Version-Release number of selected component (if applicable):
4.2.7.3-0.1.el7ev
vdsm-4.20.43-1
libvirt-client-4.5.0-10
qemu-kvm-common-rhev-2.12.0-18
Red Hat Enterprise Linux Server release 7.6 (Maipo)

How reproducible:
100%

Steps to Reproduce:
1.Create source and backup VM's from bootable disks(rhel7.6_rhv4.2_guest_disk ) 
  on glusterfs SD. 
2.add an additional disk to source VM
3.Create snapshot on source VM
4.Attach snapshot disk of source VM to backup VM
5.Start both source and backup VM


Actual results:
Only source VM succeed to activate.
Backup VM failed to activate


Expected results:
Both VM's should succeed to activate.


Additional info:
Only occur on gluster

Comment 1 Avihai 2018-10-23 15:05:30 UTC
Same TestCase6169  running on gluster passed about 10 runs ago , at rhv-4.2.6-5 so this looks like a regression.

Comment 2 Michal Skrivanek 2018-10-24 05:27:52 UTC
Probably related to the recent change to aio native on gluster, see code just few lines below that change, at https://github.com/oVirt/ovirt-engine/blob/master/backend/manager/modules/vdsbroker/src/main/java/org/ovirt/engine/core/vdsbroker/builder/vminfo/LibvirtVmXmlBuilder.java#L1796

Comment 3 Sumit Bose 2018-10-24 07:09:10 UTC
Forwarding needinfo.

Comment 4 Sahina Bose 2018-10-24 08:32:29 UTC
Yes, it is introduced by the change to use aio=native. What's the behaviour with snapshot and other disk types that use aio=native?

Comment 5 Ryan Barry 2018-10-24 16:41:30 UTC
(In reply to Sahina Bose from comment #4)
> Yes, it is introduced by the change to use aio=native. What's the behaviour
> with snapshot and other disk types that use aio=native?

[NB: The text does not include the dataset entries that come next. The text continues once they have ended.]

-- ==== Sys2Proof/Machine/Legality.lean ====
section
/-! DEFINITION. Which field values an instruction's entry accepts, and the class 0 cause of each refusal (R36-R49, R53,
R179 and the entries). The decoder and WellFormed use the same list; what cannot be written as a term of Syntax at all
(reserved codes, must-be-zero bits) is the decoder's business. -/

namespace Sys2Proof

/-! ## Type codes (R48) -/

/-- The width of an integer type in bits. -/
def IType.width : IType → Nat
  | .si32 | .ui32 => 32
  | .si16 | .ui16 => 16
  | .si8 | .ui8 => 8
  | .si64 | .ui64 => 64
  | .si4 | .ui4 => 4

/-- Whether an integer type is signed. -/
def IType.signed : IType → Bool
  | .si32 | .si16 | .si8 | .si64 | .si4 => true
  | .ui32 | .ui16 | .ui8 | .ui64 | .ui4 => false

/-- The 4-bit code of an integer type (R48). -/
def IType.code : IType → BitVec 4
  | .si32 => 0 | .ui32 => 1 | .si16 => 2 | .ui16 => 3 | .si8 => 4
  | .ui8 => 5 | .si64 => 6 | .ui64 => 7 | .si4 => 8 | .ui4 => 9

/-- The 4-bit code of an element type (R48). -/
def EType.code : EType → BitVec 4
  | .f32 => 0 | .f16 => 1 | .bf16 => 2 | .f16x2 => 3 | .bf16x2 => 4 | .f64 => 5 | .kf8e4 => 6
  | .kf8e5 => 7 | .kf4 => 8 | .si8 => 9 | .ui8 => 10 | .si4 => 11 | .ui4 => 12

/-- The width of one element in bits (R48); a packed type's element is one half. -/
def EType.width : EType → Nat
  | .f32 => 32 | .f64 => 64
  | .f16 | .bf16 | .f16x2 | .bf16x2 => 16
  | .kf8e4 | .kf8e5 | .si8 | .ui8 => 8
  | .kf4 | .si4 | .ui4 => 4

/-- The packed control width that selects an element of `n` bits (R35). -/
def eltWOf : Nat → EltW
  | 16 => .w16 | 8 => .w8 | 4 => .w4 | _ => .w32

/-- Types 32/64 (R99). -/
def IType.is3264 : IType → Bool
  | .si32 | .ui32 | .si64 | .ui64 => true
  | .si16 | .ui16 | .si8 | .ui8 | .si4 | .ui4 => false

/-- Types 32 (R99). -/
def IType.is32 : IType → Bool
  | .si32 | .ui32 => true
  | .si16 | .ui16 | .si8 | .ui8 | .si64 | .ui64 | .si4 | .ui4 => false

/-- Access width in bytes (R44). -/
def MWidth.bytes : MWidth → Nat
  | .w8 => 1 | .w16 => 2 | .w32 => 4 | .w64 => 8 | .w128 => 16 | .w512 => 64

/-! ## Operand kinds -/

/-- How an operand field is used: a whole 32-bit value that may select an element (R35), one that may select only one
element width (R120, R130, R131, R186), a whole register, a pair, a quad (R39), or a packed value with a swizzle. -/
inductive OpKind
  | single
  | only (e : EltW)
  | whole
  | pair
  | quad
  | packed (e : EltW)
  deriving DecidableEq, Repr

/-- Whether index `i` names an element of width `e` (R35). -/
def idxOk (e : EltW) (i : BitVec 3) : Bool :=
  match e with
  | .w32 => i == 0
  | .w16 => decide (i.toNat < 2)
  | .w8 => decide (i.toNat < 4)
  | .w4 => true

/-- Whether the packed control is legal for the operand kind (R35). -/
def ctlOk (k : OpKind) (e : EltW) (i : BitVec 3) : Bool :=
  match k with
  | .single => idxOk e i
  | .only o => (e == .w32 && i == 0) || (e == o && idxOk e i)
  | .whole | .pair | .quad => e == .w32 && i == 0
  | .packed o => (e == .w32 && i == 0) || (e == o && decide (i.toNat ≤ 4))

/-- The alignment of a direct register (R39). -/
def alignFaults (k : OpKind) (r : VNum) : List Cause :=
  match k with
  | .pair => if r.getLsbD 0 then [0x010] else []
  | .quad => if r.extractLsb' 0 2 = 0#2 then [] else [0x010]
  | .single | .only _ | .whole | .packed _ => []

/-- The pattern's own faults, and under PAT 000 those of the packed control (R34, R35). -/
def patFaults (k : OpKind) : Pat → List Cause
  | .elt e i => if ctlOk k e i then [] else [0x005]
  | .mir m => if 1 ≤ m.toNat ∧ m.toNat ≤ 5 then [] else [0x004]
  | .rot _ | .bc _ | .bfly _ | .dn _ | .up _ => []

/-- A special register as a source (R37): any of 0x00 to 0x1D at 32 bits, SPANCUR and CLOCKLO at 64. -/
def specFaults (k : OpKind) (n : BitVec 8) : List Cause :=
  match k with
  | .pair => if n = 0x0A ∨ n = 0x13 then [] else [0x00E]
  | .quad => [0x00E]
  | .single | .only _ | .whole | .packed _ => if n.toNat ≤ 0x1D then [] else [0x00E]

/-- The classes a source field accepts (R33, R36 to R38). -/
structure Classes where
  reg : Bool := true
  ind : Bool := true
  spec : Bool := true
  imm : Bool := true

/-- Every class. -/
def Classes.any : Classes := {}
/-- Register classes and special registers: a field whose entry names registers (R38). -/
def Classes.noImm : Classes := { imm := false }
/-- Class 00 alone. -/
def Classes.direct : Classes := { ind := false, spec := false, imm := false }
/-- Class 00 or a special register (R307). -/
def Classes.handle : Classes := { ind := false, imm := false }
/-- Class 00, a special register or an immediate (R235, WRLANE). -/
def Classes.noInd : Classes := { ind := false }

/-- The faults of a source field used as kind `k` (R33 to R39). -/
def srcFaults (c : Classes) (k : OpKind) : Src → List Cause
  | .reg r p _ => if c.reg then patFaults k p ++ alignFaults k r else [0x003]
  | .ind _ _ _ _ => if c.ind then [] else [0x003]
  | .spec n => if c.spec then specFaults k n else [0x003]
  | .imm _ => if c.imm then [] else [0x003]

/-- A source of any class. -/
def srcAny (k : OpKind) (s : Src) : List Cause := srcFaults .any k s

/-- A field read plainly has no pattern and no packed control (R435). -/
def plainPat : Src → List Cause
  | .reg _ p _ => if p = Pat.ident then [] else [0x00F]
  | .ind _ _ _ _ | .spec _ | .imm _ => []

/-- A source that, when direct, is read plainly (R217, R235, R435). -/
def srcPlain (c : Classes) (k : OpKind) : Src → List Cause
  | .reg r p fe => if c.reg then plainPat (.reg r p fe) ++ alignFaults k r else [0x003]
  | s => srcFaults c k s

/-- A packed destination takes no swizzle of its own (R36). -/
def swizzleFaults (k : OpKind) (e : EltW) (i : BitVec 3) : List Cause :=
  match k with
  | .packed _ => if e = .w32 ∧ i = 0 then [] else [0x00B]
  | .single | .only _ | .whole | .pair | .quad => []

/-- A destination field (R36): the packed control of its kind (R35), and no swizzle under a packed instruction. -/
def dstFaults (k : OpKind) : Dst → List Cause
  | .reg r e i =>
    (if ctlOk k e i then [] else [0x005]) ++ swizzleFaults k e i ++ alignFaults k r
  | .ind _ _ _ => []

/-- A register named by number alone: C of R32. -/
def cFaults (k : OpKind) (r : VNum) : List Cause := alignFaults k r

/-- `c` when the condition fails. -/
def need (b : Bool) (c : Cause) : List Cause := if b then [] else [c]

/-- The operand kind of an integer type's value (R95). -/
def IType.kind (t : IType) : OpKind := if t.width = 64 then .pair else .single

/-- The operand kind of an element type's value (R120). -/
def EType.kind : EType → OpKind
  | .f64 => .pair
  | .f16 | .bf16 => .only .w16
  | .f16x2 | .bf16x2 => .packed .w16
  | .f32 | .kf8e4 | .kf8e5 | .kf4 | .si8 | .ui8 | .si4 | .ui4 => .single

/-- The types of group 5 (R125). -/
def EType.short : EType → Bool
  | .f32 | .f16 | .bf16 | .f16x2 | .bf16x2 => true
  | .f64 | .kf8e4 | .kf8e5 | .kf4 | .si8 | .ui8 | .si4 | .ui4 => false

/-- F32, F16, BF16 and F64 (R111, R128, R235). -/
def EType.scalar : EType → Bool
  | .f32 | .f16 | .bf16 | .f64 => true
  | .f16x2 | .bf16x2 | .kf8e4 | .kf8e5 | .kf4 | .si8 | .ui8 | .si4 | .ui4 => false

/-- Element codes 0x6 to 0xC (R130). -/
def EType.narrow : EType → Bool
  | .kf8e4 | .kf8e5 | .kf4 | .si8 | .ui8 | .si4 | .ui4 => true
  | .f32 | .f16 | .bf16 | .f16x2 | .bf16x2 | .f64 => false

/-- The formats UNPK widens (R131). -/
def EType.unpackable : EType → Bool
  | .f16 | .bf16 | .kf8e4 | .kf8e5 | .kf4 | .si8 | .ui8 | .si4 | .ui4 => true
  | .f32 | .f16x2 | .bf16x2 | .f64 => false

/-! ## Families -/

/-- Two sources of one type (group 1, R99). -/
def intFaults (okTy okSat : Bool) (o : IntOp) : List Cause :=
  need okTy 0x00D ++ need (okSat || !o.sat) 0x002
    ++ dstFaults o.ty.kind o.d ++ srcAny o.ty.kind o.a ++ srcAny o.ty.kind o.b

/-- One source (group 1). -/
def intUnFaults (okTy okSat : Bool) (o : IntUn) : List Cause :=
  need okTy 0x00D ++ need (okSat || !o.sat) 0x002 ++ dstFaults o.ty.kind o.d ++ srcAny o.ty.kind o.a

/-- Three sources (group 1); `k` is the kind of every operand. -/
def intTriFaults (okTy okSat : Bool) (k : OpKind) (o : IntTri) : List Cause :=
  need okTy 0x00D ++ need (okSat || !o.sat) 0x002
    ++ dstFaults k o.d ++ srcAny k o.a ++ srcAny k o.b ++ cFaults k o.c

/-- IADDC and ISUBB (R102). -/
def carryFaults (o : CarryOp) : List Cause :=
  need o.ty.is32 0x00D ++ need (!o.ci0 || o.cip == 0) 0x002
    ++ dstFaults .single o.d ++ srcAny .single o.a ++ srcAny .single o.b

/-- Shifts and bit fields: A and D by type, B single (R106). -/
def logFaults (okTy : Bool) (bk : OpKind) (o : LogOp) : List Cause :=
  need okTy 0x00D ++ dstFaults o.ty.kind o.d ++ srcAny o.ty.kind o.a ++ srcAny bk o.b

/-- One-source operations of groups 2 and 3; `dk` is the kind of D. -/
def logUnFaults (dk : OpKind) (o : LogUn) : List Cause :=
  need o.ty.is3264 0x00D ++ dstFaults dk o.d ++ srcAny o.ty.kind o.a

/-- Three-source operations of groups 2 and 3. -/
def logTriFaults (okTy : Bool) (k bk ck : OpKind) (o : LogTri) : List Cause :=
  need okTy 0x00D ++ dstFaults k o.d ++ srcAny k o.a ++ srcAny bk o.b ++ cFaults ck o.c

/-- Two-source floating operations (R122, R125). -/
def fbinFaults (okTy : Bool) (bk : OpKind) (o : FBin) : List Cause :=
  need okTy 0x00D ++ dstFaults o.ty.kind o.d ++ srcAny o.ty.kind o.a ++ srcAny bk o.b

/-- One-source floating operations with a rounding field. -/
def funFaults (okTy : Bool) (o : FUn) : List Cause :=
  need okTy 0x00D ++ dstFaults o.ty.kind o.d ++ srcAny o.ty.kind o.a

/-- Multiply-add. -/
def ftriFaults (okTy : Bool) (o : FTri) : List Cause :=
  need okTy 0x00D ++ dstFaults o.ty.kind o.d ++ srcAny o.ty.kind o.a ++ srcAny o.ty.kind o.b ++ cFaults o.ty.kind o.c

/-- Minimum and maximum. -/
def fminFaults (okTy : Bool) (o : FMinOp) : List Cause :=
  need okTy 0x00D ++ dstFaults o.ty.kind o.d ++ srcAny o.ty.kind o.a ++ srcAny o.ty.kind o.b

/-- Round to integral. -/
def frintFaults (okTy : Bool) (o : FRintOp) : List Cause :=
  need okTy 0x00D ++ dstFaults o.ty.kind o.d ++ srcAny o.ty.kind o.a

/-- One source without rounding; `dk` is the kind of D. -/
def fplainFaults (okTy : Bool) (dk : OpKind) (o : FPlain) : List Cause :=
  need okTy 0x00D ++ dstFaults dk o.d ++ srcAny (if okTy then o.ty.kind else .single) o.a

/-- The kind of a side of CVT (R128). -/
def CvtTy.kind : CvtTy → OpKind
  | .int t => t.kind
  | .elt t => if t.scalar then t.kind else .single

/-- Whether CVT accepts the side (R128). -/
def CvtTy.ok : CvtTy → Bool
  | .int _ => true
  | .elt t => t.scalar

/-- The kind of a value whose entry accepts scalar formats only. -/
def EType.scalarKind (t : EType) : OpKind := if t.scalar then t.kind else .single

/-- CVT (R128): SAT is refused from floating to integer. -/
def cvtFaults (o : CvtOp) : List Cause :=
  need o.dst.ok 0x00D ++ need o.src.ok 0x00D
    ++ (match o.dst, o.src with
        | .int _, .elt _ => need (!o.sat || !o.src.ok) 0x002
        | .int _, .int _ | .elt _, .int _ | .elt _, .elt _ => [])
    ++ dstFaults o.dst.kind o.d ++ srcAny o.src.kind o.a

I'm running through the code, since I haven't touched this part of it yet, but:

    public String getDiskType(VM vm, DiskImage diskImage, VmDevice device) {                                                                                                                          
        if (device.getSnapshotId() != null) {                                                                                                                                                         
            return "file"; // transient disks are always files                                                                                                                                        
        } 

In this case, the condition:
           nativeIO = !"file".equals(diskType);

Is false (if it has a snapshot ID)

Comment 6 Sahina Bose 2018-10-24 16:49:07 UTC
(In reply to Ryan Barry from comment #5)
> (In reply to Sahina Bose from comment #4)
> > Yes, it is introduced by the change to use aio=native. What's the behaviour
> > with snapshot and other disk types that use aio=native?
> 
> I'm running through the code, since I haven't touched this part of it yet,
> but:
> 
>     public String getDiskType(VM vm, DiskImage diskImage, VmDevice device) {
> 
>         if (device.getSnapshotId() != null) {                               
> 
>             return "file"; // transient disks are always files              
> 
>         } 
> 
> In this case, the condition:
>            nativeIO = !"file".equals(diskType);
> 
> Is false (if it has a snapshot ID)

Thanks!

Comment 7 Elad 2018-10-28 08:32:59 UTC
VM starts properly with snapshot disk attached on Gluster.

vdsm-4.20.43-1.el7ev.x86_64
ovirt-engine-4.2.7.4-0.1.el7ev.noarch
libvirt-4.5.0-10.el7_6.2.x86_64
qemu-img-rhev-2.12.0-18.el7_6.1.x86_64
glusterfs-3.12.2-18.el7.x86_64

Comment 8 Sandro Bonazzola 2018-11-02 14:33:17 UTC
This bugzilla is included in oVirt 4.2.7 release, published on November 2nd 2018.

Since the problem described in this bug report should be
resolved in oVirt 4.2.7 release, it has been closed with a resolution of CURRENT RELEASE.

If the solution does not work for you, please open a new bug report.